Whenever I come across Ingrid Pollard’s conceptual photographs, as a white British male, I feel as if the landscape has been ripped out from under me. When Pollard looks at British geography, he sees the enslaving past in every hill and valley. For her, a day at the beach was ruined because slave ships once crossed that sea.

I wish it had now been included in Dulwich Picture Gallery’s gentle, somewhat aimless survey of Black landscape art. It would definitely make this a more pointed and contrasting experience. On the other hand, perhaps the exhibition should have included more works by Scottish-Barbadian artist Alberta Whittle. He has three paintings in Soulscapes: Surreal, circular tropical island landscapes that make you smile. But in Whittle’s artistic productions, these are playful moments in a much more serious and comprehensive project. Sunken houses and improvised altars chart the long shadow of slavery through a range of approaches to history and geography, including videos and performances. Would you call his work landscape art?
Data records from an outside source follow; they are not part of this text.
-- ==== Sys2Proof/Machine/State.lean ====
section
/-! DEFINITION. The state of CCE-1 (spec/10_state.md R16 to R43) as plain data, and the state after power-on reset.
BUSY is not stored: it is whether the pending-command latch is full (R40; log entry 7). The last four fields are the
model's own (log entries 1, 5, 14, 17). -/

namespace Sys2Proof.Machine

/-- The chaining modes (spec/40_cipher.md R76). -/
inductive Mode where
  | ecb | cbc | pcbc | cfb | ofb | ctr | gcm
  deriving DecidableEq, Repr

/-- The status codes of spec/60_exceptions.md R129. -/
inductive Code where
  | ok | invalidKey | invalidParameters | bufferTooSmall | badPadding | valueTooLarge | outOfMemory
  | unsupportedPadding | primeCheckFailed | keyInconsistent | illegalCommand
  deriving DecidableEq, Repr

/-- The operand registers ARG0..ARG7 (spec/10_state.md R20). -/
abbrev Args := Vector Word 8

/-- The Data RAM (spec/20_memory.md R46): the bytes that differ from `Memory.unlisted`, by strictly rising offset. -/
structure Memory where
  cells : List Host.Cell
  deriving DecidableEq, Repr

/-- What an offset without a cell reads as. The power-on contents are unspecified (spec/20_memory.md R46); DESIGN CHOICE
zero, unsafe (log entry 3). -/
def Memory.unlisted : Byte := 0

/-- The four bits of IRQ_STATUS (spec/10_state.md R28). -/
structure Irq where
  done    : Bool
  err     : Bool
  overrun : Bool
  ramlock : Bool
  deriving DecidableEq, Repr

/-- A cipher context slot (spec/10_state.md R32). `buf`, `mod1`, `mod2` are MAXBS bytes. -/
structure Slot where
  valid : Bool
  ended : Bool
  dir   : Bool
  pad   : Bool
  mode  : Mode
  alg   : Byte
  bs    : Nat
  fill  : Nat
  buf   : List Byte
  mod1  : List Byte
  mod2  : List Byte
  ts    : Option (List Byte)
  deriving DecidableEq, Repr

/-- The reset value of a slot (spec/10_state.md R43). -/
def Slot.cleared : Slot where
  valid := false
  ended := false
  dir := false
  pad := false
  mode := .ecb
  alg := 0
  bs := 0
  fill := 0
  buf := zeros maxBs
  mod1 := zeros maxBs
  mod2 := zeros maxBs
  ts := none

/-- The RSA key register (spec/10_state.md R35): `none` is an absent component. -/
structure RsaKey where
  n    : Option Nat
  e    : Option Nat
  d    : Option Nat
  p    : Option Nat
  q    : Option Nat
  dmp  : Option Nat
  dmq  : Option Nat
  coef : Option Nat
  deriving DecidableEq, Repr

/-- Every presence bit 0 (spec/10_state.md R43). -/
def RsaKey.empty : RsaKey := ⟨none, none, none, none, none, none, none, none⟩

/-- The EC group register (spec/10_state.md R37): `none` is an absent component. -/
structure Group where
  ep      : Option Nat
  ea      : Option Nat
  eb      : Option Nat
  gx      : Option Nat
  gy      : Option Nat
  en      : Option Nat
  eh      : Option Nat
  form    : Bool
  named   : Bool
  curveId : Byte
  deriving DecidableEq, Repr

/-- Every presence bit 0, FORM = NAMED = CURVE_ID = 0 (spec/10_state.md R43). -/
def Group.empty : Group := ⟨none, none, none, none, none, none, none, false, false, 0⟩

/-- The EC point register (spec/10_state.md R38). -/
structure Point where
  valid : Bool
  inf   : Bool
  x     : Nat
  y     : Nat
  deriving DecidableEq, Repr

/-- PT_VALID = PT_INF = 0, PX = PY = 0 (spec/10_state.md R43). -/
def Point.empty : Point := ⟨false, false, 0, 0⟩

/-- The backend latch (spec/10_state.md R34). -/
structure Backend where
  locked   : Bool
  accelSel : Bool
  deriving DecidableEq, Repr

/-- A full pending-command latch: the accepted word and the ARG snapshot (spec/10_state.md R40). -/
structure Pending where
  word : Word
  args : Args
  deriving DecidableEq, Repr

/-- The access widths of the host bus (spec/20_memory.md R47). -/
inductive Width where
  | w8 | w16 | w32
  deriving DecidableEq, Repr

/-- A host bus transaction (spec/20_memory.md R47). -/
inductive BusOp where
  | read  (off : Nat) (w : Width)
  | write (off : Nat) (w : Width) (data : Word)
  deriving DecidableEq, Repr

/-- What the bus answers (spec/20_memory.md R47, R51). -/
inductive BusReply where
  | data (v : Word)
  | ok
  | busError
  deriving DecidableEq, Repr

/-- One event: a host step, a turn of the engine, or a power-on reset that leaves `ram` in the Data RAM
(spec/00_scope.md R8; spec/70_reset_and_hazards.md R150; log entries 4 and 5). -/
inductive Input where
  | bus     (op : BusOp)
  | engine
  | powerOn (ram : List Byte)
  deriving DecidableEq, Repr

/-- The position in the parameter stream `ENTROPY` (spec/41_rsa.md R100; log entry 14): the draws fixed from outside that
are still to come, and how many draws have been taken. -/
structure Entropy where
  queue : List Byte
  pos   : Nat
  deriving DecidableEq, Repr

/-- Why a meaning stops. No step of the machine raises one: commands report status codes (spec/60_exceptions.md R128). -/
inductive Fault where
  /-- Raised by every meaning when the pending-command latch is empty. The engine's step is enabled only while BUSY = 1
  (spec/60_exceptions.md R130), so no `step` raises it. Safe (log entry 8). -/
  | engineIdle
  deriving DecidableEq, Repr

/-- Why a command has no meaning here. -/
inductive Refusal where
  /-- Raised by an arm of `exec` whose command is not modelled. Safe; no arm raises it now. -/
  | notModelled (mnemonic : String)
  deriving DecidableEq, Repr

/-- The state: spec/10_state.md R16's list, then the model's own fields. -/
structure State where
  args         : Args
  irqEn        : Bool
  lastCode     : Code
  lastOp       : Byte
  irq          : Irq
  bytesWritten : Word
  result       : Word
  slots        : List Slot
  rsa          : RsaKey
  group        : Group
  point        : Point
  backend      : Backend
  pending      : Option Pending
  ram          : Memory
  cfg          : Config
  entropy      : Entropy
  inputs       : List Input
  reply        : Option BusReply
  deriving DecidableEq, Repr

/-- STATUS.BUSY: 1 while the pending-command latch is full (spec/10_state.md R27, R40; log entry 7). -/
def State.busy (s : State) : Bool := s.pending.isSome

/-- The state after power-on reset (spec/10_state.md R43) in the configuration `cfg`, with Data RAM `ram`. -/
def State.resetWith (cfg : Config) (ram : Memory) : State where
  args := Vector.replicate 8 0
  irqEn := false
  lastCode := .ok
  lastOp := 0
  irq := ⟨false, false, false, false⟩
  bytesWritten := 0
  result := 0
  slots := List.replicate cfg.nctx Slot.cleared
  rsa := .empty
  group := .empty
  point := .empty
  backend := ⟨false, false⟩
  pending := none
  ram := ram
  cfg := cfg
  entropy := ⟨[], 0⟩
  inputs := []
  reply := none

/-- The machine right after power-on reset (spec/10_state.md R43), in the configuration of log entry 2 and with the Data
RAM contents of log entry 3. -/
def State.reset : State := State.resetWith Config.default ⟨[]⟩

end Sys2Proof.Machine
end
Yes – but in the way artists have been doing it since the 1960s, with a wide range of unrecognizable means, expanded from Richard Long walking the earth to Veronica Ryan splitting seed pods. To be fair, there is no room for this kind of creativity in the Dulwich Picture Gallery’s cramped exhibition space; When you install an upside-down tree, a third of that room is gone.

But there are both imaginary and physical limitations to this show. Politically radical but aesthetically conservative. And as a result, he’s not that politically radical either. Soulscapes is dominated by painting. Even his photography and video works have a pictorial beauty. I’m all for painting, but it’s not easy to make it fresh and urgent.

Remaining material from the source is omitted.